- _Task item_: Filter the data for lines with the word "winBits", then copy every line so identified.

- _Collected data_:
┌────────
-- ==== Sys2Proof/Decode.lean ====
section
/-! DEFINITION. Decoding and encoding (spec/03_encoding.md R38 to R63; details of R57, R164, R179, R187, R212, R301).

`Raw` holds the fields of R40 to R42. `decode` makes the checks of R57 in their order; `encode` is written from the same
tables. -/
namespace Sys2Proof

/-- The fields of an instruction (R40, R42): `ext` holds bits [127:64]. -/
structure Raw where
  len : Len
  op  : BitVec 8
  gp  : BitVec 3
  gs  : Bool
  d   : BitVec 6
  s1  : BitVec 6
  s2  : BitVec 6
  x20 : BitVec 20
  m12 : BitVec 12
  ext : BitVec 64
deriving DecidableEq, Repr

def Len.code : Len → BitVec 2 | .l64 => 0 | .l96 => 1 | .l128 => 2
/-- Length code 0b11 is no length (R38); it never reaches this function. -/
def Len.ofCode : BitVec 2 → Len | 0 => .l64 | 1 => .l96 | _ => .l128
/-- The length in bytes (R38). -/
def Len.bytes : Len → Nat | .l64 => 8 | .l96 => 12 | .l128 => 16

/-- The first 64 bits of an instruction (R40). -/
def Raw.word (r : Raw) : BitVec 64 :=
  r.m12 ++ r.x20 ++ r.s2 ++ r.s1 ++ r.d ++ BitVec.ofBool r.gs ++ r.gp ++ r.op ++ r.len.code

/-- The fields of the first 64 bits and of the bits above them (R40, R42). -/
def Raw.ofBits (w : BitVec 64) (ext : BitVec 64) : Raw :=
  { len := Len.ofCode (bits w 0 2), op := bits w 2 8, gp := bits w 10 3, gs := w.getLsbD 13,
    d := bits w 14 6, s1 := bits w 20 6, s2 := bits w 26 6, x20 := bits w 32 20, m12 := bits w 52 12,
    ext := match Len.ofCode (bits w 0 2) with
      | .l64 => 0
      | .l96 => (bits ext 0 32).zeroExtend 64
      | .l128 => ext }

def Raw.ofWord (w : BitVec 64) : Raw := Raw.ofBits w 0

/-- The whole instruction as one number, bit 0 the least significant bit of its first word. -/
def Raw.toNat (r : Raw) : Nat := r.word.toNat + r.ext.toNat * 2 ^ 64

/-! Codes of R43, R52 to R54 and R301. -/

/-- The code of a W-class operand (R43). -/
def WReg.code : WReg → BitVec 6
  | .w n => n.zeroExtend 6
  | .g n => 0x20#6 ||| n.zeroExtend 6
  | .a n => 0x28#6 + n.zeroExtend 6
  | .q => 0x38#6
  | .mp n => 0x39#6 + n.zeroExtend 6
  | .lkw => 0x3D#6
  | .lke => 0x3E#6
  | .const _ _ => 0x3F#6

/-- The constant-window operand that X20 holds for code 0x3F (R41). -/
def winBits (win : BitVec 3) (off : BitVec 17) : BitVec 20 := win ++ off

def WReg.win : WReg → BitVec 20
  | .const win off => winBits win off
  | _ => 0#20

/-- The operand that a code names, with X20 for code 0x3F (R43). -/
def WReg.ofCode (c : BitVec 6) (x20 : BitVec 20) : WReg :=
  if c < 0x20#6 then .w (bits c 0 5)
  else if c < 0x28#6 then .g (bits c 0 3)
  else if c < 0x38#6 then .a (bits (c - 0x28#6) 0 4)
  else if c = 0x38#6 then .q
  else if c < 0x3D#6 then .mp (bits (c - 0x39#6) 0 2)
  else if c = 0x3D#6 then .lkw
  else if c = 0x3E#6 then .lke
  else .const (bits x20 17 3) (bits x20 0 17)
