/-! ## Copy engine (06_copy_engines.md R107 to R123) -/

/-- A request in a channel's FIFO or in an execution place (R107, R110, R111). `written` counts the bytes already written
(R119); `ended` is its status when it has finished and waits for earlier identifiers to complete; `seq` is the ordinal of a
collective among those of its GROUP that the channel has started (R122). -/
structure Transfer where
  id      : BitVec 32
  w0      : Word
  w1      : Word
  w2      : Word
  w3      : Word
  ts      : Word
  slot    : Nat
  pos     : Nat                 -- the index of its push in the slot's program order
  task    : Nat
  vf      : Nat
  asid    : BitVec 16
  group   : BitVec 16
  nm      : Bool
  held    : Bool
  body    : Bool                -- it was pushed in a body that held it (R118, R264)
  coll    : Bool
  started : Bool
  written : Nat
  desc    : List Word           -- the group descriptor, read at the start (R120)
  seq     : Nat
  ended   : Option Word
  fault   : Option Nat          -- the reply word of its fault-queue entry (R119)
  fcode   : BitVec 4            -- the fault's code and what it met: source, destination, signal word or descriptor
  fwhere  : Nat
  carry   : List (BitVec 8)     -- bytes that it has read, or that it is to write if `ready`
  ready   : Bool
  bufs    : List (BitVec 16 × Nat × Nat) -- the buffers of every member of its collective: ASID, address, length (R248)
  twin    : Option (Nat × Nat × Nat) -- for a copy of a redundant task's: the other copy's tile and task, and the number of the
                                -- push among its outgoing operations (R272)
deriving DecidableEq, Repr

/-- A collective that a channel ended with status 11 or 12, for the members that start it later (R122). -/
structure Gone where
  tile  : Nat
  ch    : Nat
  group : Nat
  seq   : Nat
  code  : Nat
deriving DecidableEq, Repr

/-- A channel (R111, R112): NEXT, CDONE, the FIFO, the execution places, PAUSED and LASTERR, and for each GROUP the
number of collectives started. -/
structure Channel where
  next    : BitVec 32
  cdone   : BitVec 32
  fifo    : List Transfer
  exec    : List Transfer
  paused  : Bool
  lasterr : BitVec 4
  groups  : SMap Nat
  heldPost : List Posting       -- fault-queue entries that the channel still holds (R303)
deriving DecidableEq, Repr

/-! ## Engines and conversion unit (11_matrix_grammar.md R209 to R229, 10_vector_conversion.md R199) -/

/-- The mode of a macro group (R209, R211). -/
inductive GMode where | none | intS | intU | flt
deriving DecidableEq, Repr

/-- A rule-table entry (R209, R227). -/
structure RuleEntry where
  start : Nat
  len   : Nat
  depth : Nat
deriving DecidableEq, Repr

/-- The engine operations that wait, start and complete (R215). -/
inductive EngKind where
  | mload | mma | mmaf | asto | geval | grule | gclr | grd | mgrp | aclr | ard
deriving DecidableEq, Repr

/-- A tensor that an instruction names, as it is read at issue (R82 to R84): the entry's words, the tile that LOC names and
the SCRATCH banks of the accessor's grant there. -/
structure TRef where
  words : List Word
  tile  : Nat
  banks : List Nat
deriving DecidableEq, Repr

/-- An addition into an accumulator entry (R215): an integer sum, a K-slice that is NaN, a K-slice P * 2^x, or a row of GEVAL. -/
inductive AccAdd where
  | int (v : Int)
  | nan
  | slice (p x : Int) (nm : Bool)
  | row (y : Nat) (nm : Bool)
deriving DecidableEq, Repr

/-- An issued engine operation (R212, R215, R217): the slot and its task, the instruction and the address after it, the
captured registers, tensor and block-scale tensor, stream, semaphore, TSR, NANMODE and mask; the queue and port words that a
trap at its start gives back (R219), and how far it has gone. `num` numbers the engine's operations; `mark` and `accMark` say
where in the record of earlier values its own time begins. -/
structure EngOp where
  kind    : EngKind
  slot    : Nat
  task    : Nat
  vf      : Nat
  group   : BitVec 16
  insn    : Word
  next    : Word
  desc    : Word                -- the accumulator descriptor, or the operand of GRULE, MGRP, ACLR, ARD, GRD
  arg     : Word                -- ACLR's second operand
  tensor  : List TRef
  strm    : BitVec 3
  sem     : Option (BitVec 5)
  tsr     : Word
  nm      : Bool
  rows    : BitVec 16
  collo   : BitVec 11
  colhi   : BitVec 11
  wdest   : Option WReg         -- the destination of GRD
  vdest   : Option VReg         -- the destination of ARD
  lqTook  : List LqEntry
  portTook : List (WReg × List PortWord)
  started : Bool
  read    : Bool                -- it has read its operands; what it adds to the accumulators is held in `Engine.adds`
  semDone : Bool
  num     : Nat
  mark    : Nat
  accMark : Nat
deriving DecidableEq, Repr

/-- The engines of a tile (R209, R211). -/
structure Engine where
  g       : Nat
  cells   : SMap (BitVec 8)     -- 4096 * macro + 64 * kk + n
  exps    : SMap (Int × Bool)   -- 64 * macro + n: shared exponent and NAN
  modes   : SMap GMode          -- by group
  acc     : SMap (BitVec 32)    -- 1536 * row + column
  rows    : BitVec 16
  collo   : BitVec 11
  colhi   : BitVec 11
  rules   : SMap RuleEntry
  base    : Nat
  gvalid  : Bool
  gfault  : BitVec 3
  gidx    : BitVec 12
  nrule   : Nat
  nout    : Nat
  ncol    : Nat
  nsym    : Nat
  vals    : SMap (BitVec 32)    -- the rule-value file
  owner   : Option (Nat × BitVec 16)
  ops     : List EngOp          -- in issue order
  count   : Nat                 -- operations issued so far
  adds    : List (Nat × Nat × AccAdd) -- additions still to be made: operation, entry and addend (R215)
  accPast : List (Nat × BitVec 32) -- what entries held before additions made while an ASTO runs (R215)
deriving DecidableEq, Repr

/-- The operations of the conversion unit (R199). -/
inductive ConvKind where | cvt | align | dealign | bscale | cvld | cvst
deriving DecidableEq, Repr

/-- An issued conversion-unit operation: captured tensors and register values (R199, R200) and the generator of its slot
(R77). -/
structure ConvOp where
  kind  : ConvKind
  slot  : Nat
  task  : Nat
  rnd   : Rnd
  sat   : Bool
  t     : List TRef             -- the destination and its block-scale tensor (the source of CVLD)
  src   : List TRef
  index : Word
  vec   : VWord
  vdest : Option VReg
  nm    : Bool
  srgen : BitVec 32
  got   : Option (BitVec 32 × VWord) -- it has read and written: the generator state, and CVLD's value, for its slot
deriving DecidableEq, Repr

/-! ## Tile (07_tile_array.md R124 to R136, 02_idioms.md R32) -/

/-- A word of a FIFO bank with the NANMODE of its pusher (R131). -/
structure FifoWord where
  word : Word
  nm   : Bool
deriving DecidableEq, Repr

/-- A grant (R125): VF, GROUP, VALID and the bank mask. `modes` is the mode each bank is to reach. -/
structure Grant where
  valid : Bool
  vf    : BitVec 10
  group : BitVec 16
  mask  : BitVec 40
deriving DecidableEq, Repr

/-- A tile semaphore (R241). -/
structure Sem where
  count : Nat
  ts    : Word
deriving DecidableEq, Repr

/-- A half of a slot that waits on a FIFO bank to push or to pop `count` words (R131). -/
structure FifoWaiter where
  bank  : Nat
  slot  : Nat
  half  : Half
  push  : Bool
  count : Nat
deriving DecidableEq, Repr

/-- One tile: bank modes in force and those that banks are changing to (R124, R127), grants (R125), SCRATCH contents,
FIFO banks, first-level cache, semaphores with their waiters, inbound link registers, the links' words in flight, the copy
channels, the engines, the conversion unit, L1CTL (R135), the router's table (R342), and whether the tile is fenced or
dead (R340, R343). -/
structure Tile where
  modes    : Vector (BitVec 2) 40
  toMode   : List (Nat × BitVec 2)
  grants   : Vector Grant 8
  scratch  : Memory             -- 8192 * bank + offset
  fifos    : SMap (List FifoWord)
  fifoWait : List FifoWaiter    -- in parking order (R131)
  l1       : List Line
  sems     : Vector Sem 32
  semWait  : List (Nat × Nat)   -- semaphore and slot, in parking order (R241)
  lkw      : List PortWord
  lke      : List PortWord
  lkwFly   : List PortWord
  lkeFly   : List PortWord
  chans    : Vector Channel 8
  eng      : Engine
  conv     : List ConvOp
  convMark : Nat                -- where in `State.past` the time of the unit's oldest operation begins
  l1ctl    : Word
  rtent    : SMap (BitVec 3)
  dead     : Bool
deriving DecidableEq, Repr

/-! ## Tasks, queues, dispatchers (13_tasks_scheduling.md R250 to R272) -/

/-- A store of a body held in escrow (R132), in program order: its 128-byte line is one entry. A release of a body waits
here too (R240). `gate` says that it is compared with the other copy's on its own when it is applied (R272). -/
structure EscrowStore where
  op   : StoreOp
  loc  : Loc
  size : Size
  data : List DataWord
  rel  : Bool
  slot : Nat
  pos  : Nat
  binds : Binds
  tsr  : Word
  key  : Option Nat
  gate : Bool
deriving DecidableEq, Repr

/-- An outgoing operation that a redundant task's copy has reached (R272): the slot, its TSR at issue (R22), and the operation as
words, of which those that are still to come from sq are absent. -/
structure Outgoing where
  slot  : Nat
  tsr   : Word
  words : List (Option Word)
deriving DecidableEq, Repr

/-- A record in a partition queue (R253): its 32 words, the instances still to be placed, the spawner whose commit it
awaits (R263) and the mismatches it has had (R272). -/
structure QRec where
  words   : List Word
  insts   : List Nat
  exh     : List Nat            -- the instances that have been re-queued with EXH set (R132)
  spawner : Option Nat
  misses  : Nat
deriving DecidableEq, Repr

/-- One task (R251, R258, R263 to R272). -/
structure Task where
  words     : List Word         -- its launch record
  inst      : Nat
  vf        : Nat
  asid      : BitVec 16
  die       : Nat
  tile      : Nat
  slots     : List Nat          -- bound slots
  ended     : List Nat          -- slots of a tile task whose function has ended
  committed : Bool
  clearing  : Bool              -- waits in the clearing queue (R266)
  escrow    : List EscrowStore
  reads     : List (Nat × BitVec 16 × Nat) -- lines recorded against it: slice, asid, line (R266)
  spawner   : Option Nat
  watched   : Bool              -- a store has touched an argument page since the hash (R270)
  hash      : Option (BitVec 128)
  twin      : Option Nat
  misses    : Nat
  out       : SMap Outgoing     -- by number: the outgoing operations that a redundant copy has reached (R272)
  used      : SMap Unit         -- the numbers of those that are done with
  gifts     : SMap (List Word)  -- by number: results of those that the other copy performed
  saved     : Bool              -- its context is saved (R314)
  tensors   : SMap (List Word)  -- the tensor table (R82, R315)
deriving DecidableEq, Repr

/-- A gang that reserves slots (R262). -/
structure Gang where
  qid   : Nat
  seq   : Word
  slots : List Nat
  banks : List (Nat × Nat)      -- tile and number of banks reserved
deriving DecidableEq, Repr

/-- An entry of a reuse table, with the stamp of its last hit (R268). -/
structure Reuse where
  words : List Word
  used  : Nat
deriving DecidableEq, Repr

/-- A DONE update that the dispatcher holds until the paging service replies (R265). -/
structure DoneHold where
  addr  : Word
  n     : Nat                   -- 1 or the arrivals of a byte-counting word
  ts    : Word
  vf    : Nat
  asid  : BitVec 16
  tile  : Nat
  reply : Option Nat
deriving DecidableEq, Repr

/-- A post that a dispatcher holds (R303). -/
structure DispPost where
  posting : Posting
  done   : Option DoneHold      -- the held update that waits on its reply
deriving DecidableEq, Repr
└────────
- _Exercise response_:
def winBits (win : BitVec 3) (off : BitVec 17) : BitVec 20 := win ++ off
  | .const win off => winBits win off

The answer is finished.